Город и деревня слишком отличаются с точки зрения организации человеческих общин, чтобы их можно было обсуждать в единой терминологии, да и в любом случае бандиты-крестьяне, как и большинство крестьян, не доверяют горожанам и ненавидят их. Бандиты-дворяне (наиболее известные в форме «рыцарей-разбойников» в Германии позднего Средневековья) гораздо лучше смешиваются с крестьянами, но и эти взаимоотношения (которые мы обсудим ниже) достаточно темны и сложны.
Суть социального бандита как явления в том, что он — крестьянин вне закона, преступник в глазах феодала-землевладельца и государства. Но он находится внутри крестьянского общества, которое расценивает его как героя, защитника, мстителя и борца за справедливость, даже порой как лидера освободительного движения, во всяком случае — как объект восхищения, помощи и поддержки. В тех случаях, когда традиционное общество сопротивляется историческому наступлению своих центральных правительств или иностранных государств, бандиты могут получать помощь и поддержку даже от местных землевладельцев. Эти отношения между обычным крестьянином и бунтовщиком, преступником и грабителем и делают столь интересным и значимым социальный бандитизм. Это же отличает его от двух других разновидностей сельской преступности: от деятельности шаек, состоящих из профессиональных представителей преступного мира, или сугубых разбойников («обычных воришек») и от сообществ, для которых набеги являются частью их образа жизни, как, например, для бедуинов.

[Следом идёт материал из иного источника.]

/-! ### Arrays -/

/-- An array reads at a written place what was written. -/
@[simp] theorem getAt_setAt_same {α : Type} (d : α) (xs : List α) (n : Nat) (v : α) : getAt d (setAt d xs n v) n = v := by
  induction xs generalizing n with
  | nil =>
    induction n with
    | zero => rfl
    | succ n ih => simpa [setAt, getAt] using ih
  | cons x xs ih => cases n <;> simp [setAt, getAt, ih]

/-- An array reads at every other place what it read before. -/
theorem getAt_setAt_other {α : Type} (d : α) (xs : List α) (n k : Nat) (v : α) (h : k ≠ n) :
    getAt d (setAt d xs n v) k = getAt d xs k := by
  induction xs generalizing n k with
  | nil =>
    induction n generalizing k with
    | zero => cases k with
      | zero => exact absurd rfl h
      | succ k => simp [setAt, getAt]
    | succ n ih => cases k with
      | zero => simp [setAt, getAt]
      | succ k => simpa [setAt, getAt] using ih k (by omega)
  | cons x xs ih => cases n <;> cases k <;> simp_all [setAt, getAt]

/-- Reading a place of an array after a write of another or the same. -/
theorem getAt_setAt {α : Type} (d : α) (xs : List α) (n k : Nat) (v : α) :
    getAt d (setAt d xs n v) k = if k = n then v else getAt d xs k := by
  split
  · subst k; simp
  · exact getAt_setAt_other d xs n k v ‹_›

/-! ### setCore -/

@[simp] theorem State.setCore_gt (s : State) (c : Nat) (x : Core) : (s.setCore c x).gt = s.gt := rfl
@[simp] theorem State.setCore_agenda (s : State) (c : Nat) (x : Core) : (s.setCore c x).agenda = s.agenda := rfl
@[simp] theorem State.setCore_cur (s : State) (c : Nat) (x : Core) : (s.setCore c x).cur = s.cur := rfl
@[simp] theorem State.setCore_pfx (s : State) (c : Nat) (x : Core) : (s.setCore c x).pfx = s.pfx := rfl
@[simp] theorem State.setCore_free (s : State) (c : Nat) (x : Core) : (s.setCore c x).free = s.free := rfl
@[simp] theorem State.setCore_nextId (s : State) (c : Nat) (x : Core) : (s.setCore c x).nextId = s.nextId := rfl
@[simp] theorem State.setCore_homeSeq (s : State) (c : Nat) (x : Core) : (s.setCore c x).homeSeq = s.homeSeq := rfl
@[simp] theorem State.setCore_mem (s : State) (c : Nat) (x : Core) : (s.setCore c x).mem = s.mem := rfl
@[simp] theorem State.setCore_poison (s : State) (c : Nat) (x : Core) : (s.setCore c x).poison = s.poison := rfl
@[simp] theorem State.setCore_vers (s : State) (c : Nat) (x : Core) : (s.setCore c x).vers = s.vers := rfl
@[simp] theorem State.setCore_leases (s : State) (c : Nat) (x : Core) : (s.setCore c x).leases = s.leases := rfl
@[simp] theorem State.setCore_horizon (s : State) (c : Nat) (x : Core) : (s.setCore c x).horizon = s.horizon := rfl
@[simp] theorem State.setCore_hostCopies (s : State) (c : Nat) (x : Core) : (s.setCore c x).hostCopies = s.hostCopies := rfl
@[simp] theorem State.setCore_portLines (s : State) (c : Nat) (x : Core) : (s.setCore c x).portLines = s.portLines := rfl
@[simp] theorem State.setCore_hostPages (s : State) (c : Nat) (x : Core) : (s.setCore c x).hostPages = s.hostPages := rfl
@[simp] theorem State.setCore_hostData (s : State) (c : Nat) (x : Core) : (s.setCore c x).hostData = s.hostData := rfl
@[simp] theorem State.setCore_hostPoison (s : State) (c : Nat) (x : Core) : (s.setCore c x).hostPoison = s.hostPoison := rfl
@[simp] theorem State.setCore_hostReg (s : State) (c : Nat) (x : Core) : (s.setCore c x).hostReg = s.hostReg := rfl
@[simp] theorem State.setCore_loads (s : State) (c : Nat) (x : Core) : (s.setCore c x).loads = s.loads := rfl
@[simp] theorem State.setCore_writes (s : State) (c : Nat) (x : Core) : (s.setCore c x).writes = s.writes := rfl
@[simp] theorem State.setCore_atoms (s : State) (c : Nat) (x : Core) : (s.setCore c x).atoms = s.atoms := rfl
@[simp] theorem State.setCore_recs (s : State) (c : Nat) (x : Core) : (s.setCore c x).recs = s.recs := rfl
@[simp] theorem State.setCore_casts (s : State) (c : Nat) (x : Core) : (s.setCore c x).casts = s.casts := rfl
@[simp] theorem State.setCore_dies (s : State) (c : Nat) (x : Core) : (s.setCore c x).dies = s.dies := rfl
@[simp] theorem State.setCore_gateways (s : State) (c : Nat) (x : Core) : (s.setCore c x).gateways = s.gateways := rfl
@[simp] theorem State.setCore_launches (s : State) (c : Nat) (x : Core) : (s.setCore c x).launches = s.launches := rfl
@[simp] theorem State.setCore_ghosts (s : State) (c : Nat) (x : Core) : (s.setCore c x).ghosts = s.ghosts := rfl
@[simp] theorem State.setCore_nextSeq (s : State) (c : Nat) (x : Core) : (s.setCore c x).nextSeq = s.nextSeq := rfl
@[simp] theorem State.setCore_parts (s : State) (c : Nat) (x : Core) : (s.setCore c x).parts = s.parts := rfl
@[simp] theorem State.setCore_net (s : State) (c : Nat) (x : Core) : (s.setCore c x).net = s.net := rfl
@[simp] theorem State.setCore_pkg (s : State) (c : Nat) (x : Core) : (s.setCore c x).pkg = s.pkg := rfl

В обоих случаях нападающие и жертвы чужие друг другу и враждебно настроены.
Профессиональные грабители и налетчики видят в крестьянах свою добычу и ожидают от них враждебного отношения; последние, в свою очередь, видят в нападающих преступников в собственном смысле термина, а не только согласно официальному закону. Социальный бандит не может и помыслить о воровстве урожая у крестьян (хотя это не распространяется на землевладельцев) на своей территории, а возможно, и вообще на любой территории. У тех же, для кого это допустимо, отсутствует то особое отношение, которое и делает бандитизм «социальным». Разумеется, на практике эти различия зачастую оказываются менее четкими, чем в теории. Человек может быть социальным бандитом в своих родных горах, но обычным грабителем — на равнине. Как бы то ни было, аналитический подход требует для нас провести это различение.
Социальный бандитизм такого рода — одно из самых универсальных социальных явлений, известных в истории, мало какое явление столь же удивительно однородно. Практически все его случаи относятся к двум или трем очевидно связанным между собой типам, в то время как все вариации достаточно поверхностны. Более того, эта однородность не является следствием культурной диффузии, а просто отражением сходных ситуаций в разных крестьянских обществах, будь то в Китае, Перу, Сицилии, Украине или Индонезии.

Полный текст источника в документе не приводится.